With this setting you can change the amount of particles, “Resolution” mainly depends on scene scale and emitter scale, but it also affects the fluid’s mass and therefore depends on “Density”, too:

  • With “Resolution” set to 1.0, a volume of 1 m x 1 m x 1 m filled with 1,000 particles.
  • The parameter accepts any positive value.
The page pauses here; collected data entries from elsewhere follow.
-- ==== Sys2Proof/Machine/Dispatch.lean ====
section
/-! DEFINITION. The dispatch: one arm per command, each one call of its meaning. -/

namespace Sys2Proof.Machine
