/-- R137, R144, R166, R189, R327, R338 to R340: in its turn on the core THREAD_START resumes a stopped thread where it stands
or starts it afresh at its entry point or at the address given, THREAD_STOP asks its threads to stop, and CORE_RESET stops
every thread of the core, sweeps it once what it started is done, and is complete when the reinstall of its bundles is. -/
def Obligations.ThreadCommands : Prop :=
  ∀ (s : State) (sq : BitVec 4) (d : Desc),
    let t := s.fl.nextTag
    let c : CoreId := BitVec.ofNat 4 (d.p 0)
    let th : ThId := BitVec.ofNat 3 (d.p 1)
    let u := s.th c th
    let turn := s.coreTurn t (d.p 0) = true
    let ends (s' : State) (res : List Byte) : Prop := s'.fl = ((s.begin_ sq.toNat d).finish t 0 res).fl
    (Begins s sq d 0x20 [0, 1, 2, 4, 5, 6] [1, 2, 3] → d.p 0 < 16 → d.p 1 < 8 → d.p 6 < 16 → d.dlen = 0 → turn →
      s.coreBusy t c = false → s.bistHolds c = false → (s.core c).lockup = none → s.img.runLoad = false → s.img.valid = true →
      s.coreFailed c = false → u.st = .stopped →
      (d.p 2 = 0 → u.fresh = false → ∃ s', exec (.threadStart sq) s = .next s' ∧ ends s' [] ∧ (s'.th c th).pc = u.pc ∧
        (s'.th c th).w = u.w ∧ (s'.th c th).status = u.status ∧ ((s'.th c th).st = .ready ∨ (s'.th c th).st = .blocked)) ∧
      (d.p 2 = 1 ∨ d.p 2 = 2 → (s.core c).idleThread th = true →
        ∀ e, s.img.entry c th = e → (d.p 2 = 1 → e ≠ none) →
        let at_ := if d.p 2 = 1 then fld (e.getD []) 2 3 else d.pn 4 3
        ∃ s', exec (.threadStart sq) s = .next s' ∧ ends s' [] ∧ (s'.th c th).pc = BitVec.ofNat 20 at_ ∧
          (s'.th c th).w = 0 ∧ (s'.th c th).rsd = 0 ∧ (s'.th c th).pk = 0 ∧ (∀ i, i < 8 → ((s'.th c th).arms.get i).en = false) ∧
          (s'.th c th).status &&& 0xFC0 = 0x840 ∧ ((s'.th c th).st = .ready ∨ (s'.th c th).st = .blocked) ∧
          (∀ b, e = some b → (s'.th c th).dsbase = BitVec.ofNat 24 (fld b 5 3) &&& 0xFFFFF8 ∧
            (s'.th c th).dslimit = BitVec.ofNat 24 (fld b 8 3) &&& 0xFFFFF8))) ∧
    (Begins s sq d 0x21 [0, 1] [0, 1, 2, 3, 4, 7] → d.p 0 < 16 → d.dlen = 0 → turn →
      ∃ s', exec (.threadStop sq) s = .next s' ∧
        (∀ v : ThId, (d.p 1).testBit v.toNat = true → (s.th c v).st ≠ .stopped → (s.th c v).st ≠ .frozen → (s'.th c v).stopReq = true) ∧
        (∀ v : ThId, (d.p 1).testBit v.toNat = false → s'.th c v = s.th c v) ∧
        ((s.core c).stopsDone (d.p 1) = true → s.fl.runs = [] → ends s' [(s.core c).stoppedMask &&& BitVec.ofNat 8 (d.p 1)])) ∧
    (Begins s sq d 0x22 [0] [0, 1, 2, 3, 4, 7] → d.p 0 < 16 → d.dlen = 0 → s.fl.runs = [] →
      (s.mayReset c = true → ((s.haltCore c).core c).quiescent = true →
        ∃ s', exec (.coreReset sq) s = .next s' ∧ s'.core c = { reinst := installState s.fLife, attached := (s.core c).attached } ∧
          (installState s.fLife = true → Running s s' sq (.coreReset (d.p 0) true) []) ∧
          (installState s.fLife = false → s'.fl.runs = [])) ∧
      ((s.core c).lockup = none → ((s.haltCore c).core c).quiescent = false →
        ∃ s', exec (.coreReset sq) s = .next s' ∧ Running s s' sq (.coreReset (d.p 0) false) [] ∧ ∀ v : ThId, (s'.th c v).st = .stopped)) ∧
    (∀ k : CoreId, (s.core k).reinst = true → s.fireOn = true → (∀ r j, r ∈ s.fl.runs → r.kind ≠ .coreReset j false) →
      ∃ s', exec (.bundleReinstallDone k) s = .next s' ∧ (s'.core k).reinst = false ∧
        (s.img.instPatch = [] → s.img.instOpen = [] → ((s'.core k).rfail = ((s.core k).rfail || !s.coreEnabled k))) ∧
        (∀ r, r ∈ s'.fl.runs → r.kind ≠ .coreReset k.toNat true))

/-- R335 to R337, R385: an image or a bundle whose header passes is copied and verified, and a load to RUN writes its
segments, once no lock line is held (R113); at the end of its verification an image to RUN is the running image, or the
record of its SVN is requested first; one for a slot is requested as its lines, a bundle is requested whole; a check or a
signature that fails ends the load, and a load to RUN then leaves no image. -/
def Obligations.LoadCommands : Prop :=
  ∀ (s : State) (sq : BitVec 4) (d : Desc) (x : List Byte),
    let t := s.fl.nextTag
    let b := bytesAt x 0 d.dlen
    let here := s.fb.hearth.down = false ∧ s.hs.vault.fault = false ∧ s.exclusiveRuns t = false ∧ s.fl.canTalk = true
    (Begins s sq d 0x10 [0] [1, 2, 3] → d.p 0 ≤ 2 → 64 ≤ d.dlen → d.dlen ≤ 196608 → here →
      let st := s.imageHead b d.dlen
      (d.p 0 = 0 → s.allStopped = true →
        (st = 0 → s.fb.holds = [] →
          ∃ s', exec (.imageLoad sq (some x)) s = .next s' ∧ Running s s' sq (.image 0 b) [] ∧
            s'.img.runLoad = true ∧ (∀ p, imageParts b = some p → s'.fb = (p.2.foldl State.putSeg s.invalAll).fb)) ∧
        (st = 0 → s.fb.holds ≠ [] →
          ∃ s', exec (.imageLoad sq (some x)) s = .next s' ∧ Running s s' sq (.imageWait b) [] ∧ s'.img.runLoad = true ∧ s'.fb = s.fb) ∧
        (st ≠ 0 → Answers (.imageLoad sq (some x)) s sq d State.wipeImage st [])) ∧
      (d.p 0 = 1 ∨ d.p 0 = 2 →
        if st = 0 then
          ∃ s', exec (.imageLoad sq (some x)) s = .next s' ∧ Running s s' sq (.image (d.p 0) b) [] ∧ s'.fb = s.fb ∧ s'.img = s.img
        else Answers (.imageLoad sq (some x)) s sq d id st [])) ∧
    (Begins s sq d 0x11 [] [1, 2, 3] → 64 ≤ d.dlen → d.dlen ≤ 16384 → here →
      if s.bundleHead b = 0 then
        ∃ s', exec (.bundleLoad sq (some x)) s = .next s' ∧ Running s s' sq (.bundle b) [] ∧ s'.fb = s.fb ∧ s'.cores = s.cores
      else Answers (.bundleLoad sq (some x)) s sq d id (s.bundleHead b) []) ∧
    (∀ r k img, s.fl.runs.find? Run.verifying = some r → r.kind = .image k img →
      if imageSigned img = true then
        (k = 0 → imageSvn img ≤ s.hs.vault.svnImg →
          exec .verificationEnd s = .next ((s.takeImage img 2).finish r.tag 0 (leBytes 4 (imageId img)))) ∧
        (k = 0 → s.hs.vault.svnImg < imageSvn img → s.life ≠ 4 → s.life ≠ 7 →
          ∃ s', exec .verificationEnd s = .next s' ∧ Queues s s' (.svnFloor 0 (imageSvn img)) ∧ s'.img = s.img) ∧
        (0 < k → s.life ≠ 4 → s.life ≠ 7 → ∃ s', exec .verificationEnd s = .next s' ∧ Queues s s' (.image (k = 2) img))
      else
        (0 < k → exec .verificationEnd s = .next ((s.finish r.tag 0x13).setEv 0x1181)) ∧
        (k = 0 → ∃ s', exec .verificationEnd s = .next s' ∧ s'.img.valid = false ∧ s'.fb.prog = [] ∧ s'.fb.shared = [])) ∧
    (∀ r bun, s.fl.runs.find? Run.verifying = some r → r.kind = .bundle bun → s.life ≠ 4 → s.life ≠ 7 →
      if (s.bundleCheck bun).1 = 0 then ∃ s', exec .verificationEnd s = .next s' ∧ Queues s s' (.bundle (bundleOpen bun) bun)
      else exec .verificationEnd s = .next (s.finish r.tag (s.bundleCheck bun).1))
This parameter is defined as mass per volume unit and is different for each substance. “Density” does not change the fluid's behaviour, but it is possible to mix fluids from different domains. This way you are able to simulate substances like oil and water. The unit is kilograms per cubic metre. The density of water is 1,000 kg/m3. Avoid very small values close to 0, because they can lead to instabilities.

Internal pressure

“Internal Pressure” simulates the forces between nearby particles and pushes them apart - this makes the fluid fill a greater volume.

External pressure scale

“External Pressure scale" tries to limit a fluid’s expansion tendency and can be compared to atmospheric pressure. Particles tend to "stick" together with higher values. 

The substeps and iterations settings in RealFlow's → "Simulation Options" influence how this parameter acts on the fluid.


Damping smoothens the relative velocities between nearby particles. A small amount of damping helps to stabilize a simulation, while higher values introduce viscosity to the material.

Surface tension

A fluid's tendency to contract and create drops and tendrils is increased with higher settings. You can enter any positive value. The substeps and iterations settings in RealFlow's → "Simulation Options" influence how this parameter acts on the fluid.

Tensile strength

Higher settings increase a fluid's tendency to contract and form string-like structures in conjunction with "Surface tension". As a side-effect, the fluid's borders become thicker:

  • "Tensile strength" accepts any positive value, but should not be greater than 1.
  • To get similar results as with SPH fluids, "Surface tension" can be up to 1000.
Vorticity boost

To get a more turbulent and water-like fluid, increase this factor, but try to avoid very high values (unless necessary), because they can completely distort the fluid. In many cases, values between 1.0 and 50.0 produce good results.

Max particles

Please enter a value to stop emission at a certain amount of particles. "Max particles" is based on the total amount of emitted particles. Let's say you have entered "50,000". If there are currently 1,000 particles in your scene, but you have already deleted 49,000 particles RealFlow will stop the emission. Here you can read how to use this parameter to → stop particle emission.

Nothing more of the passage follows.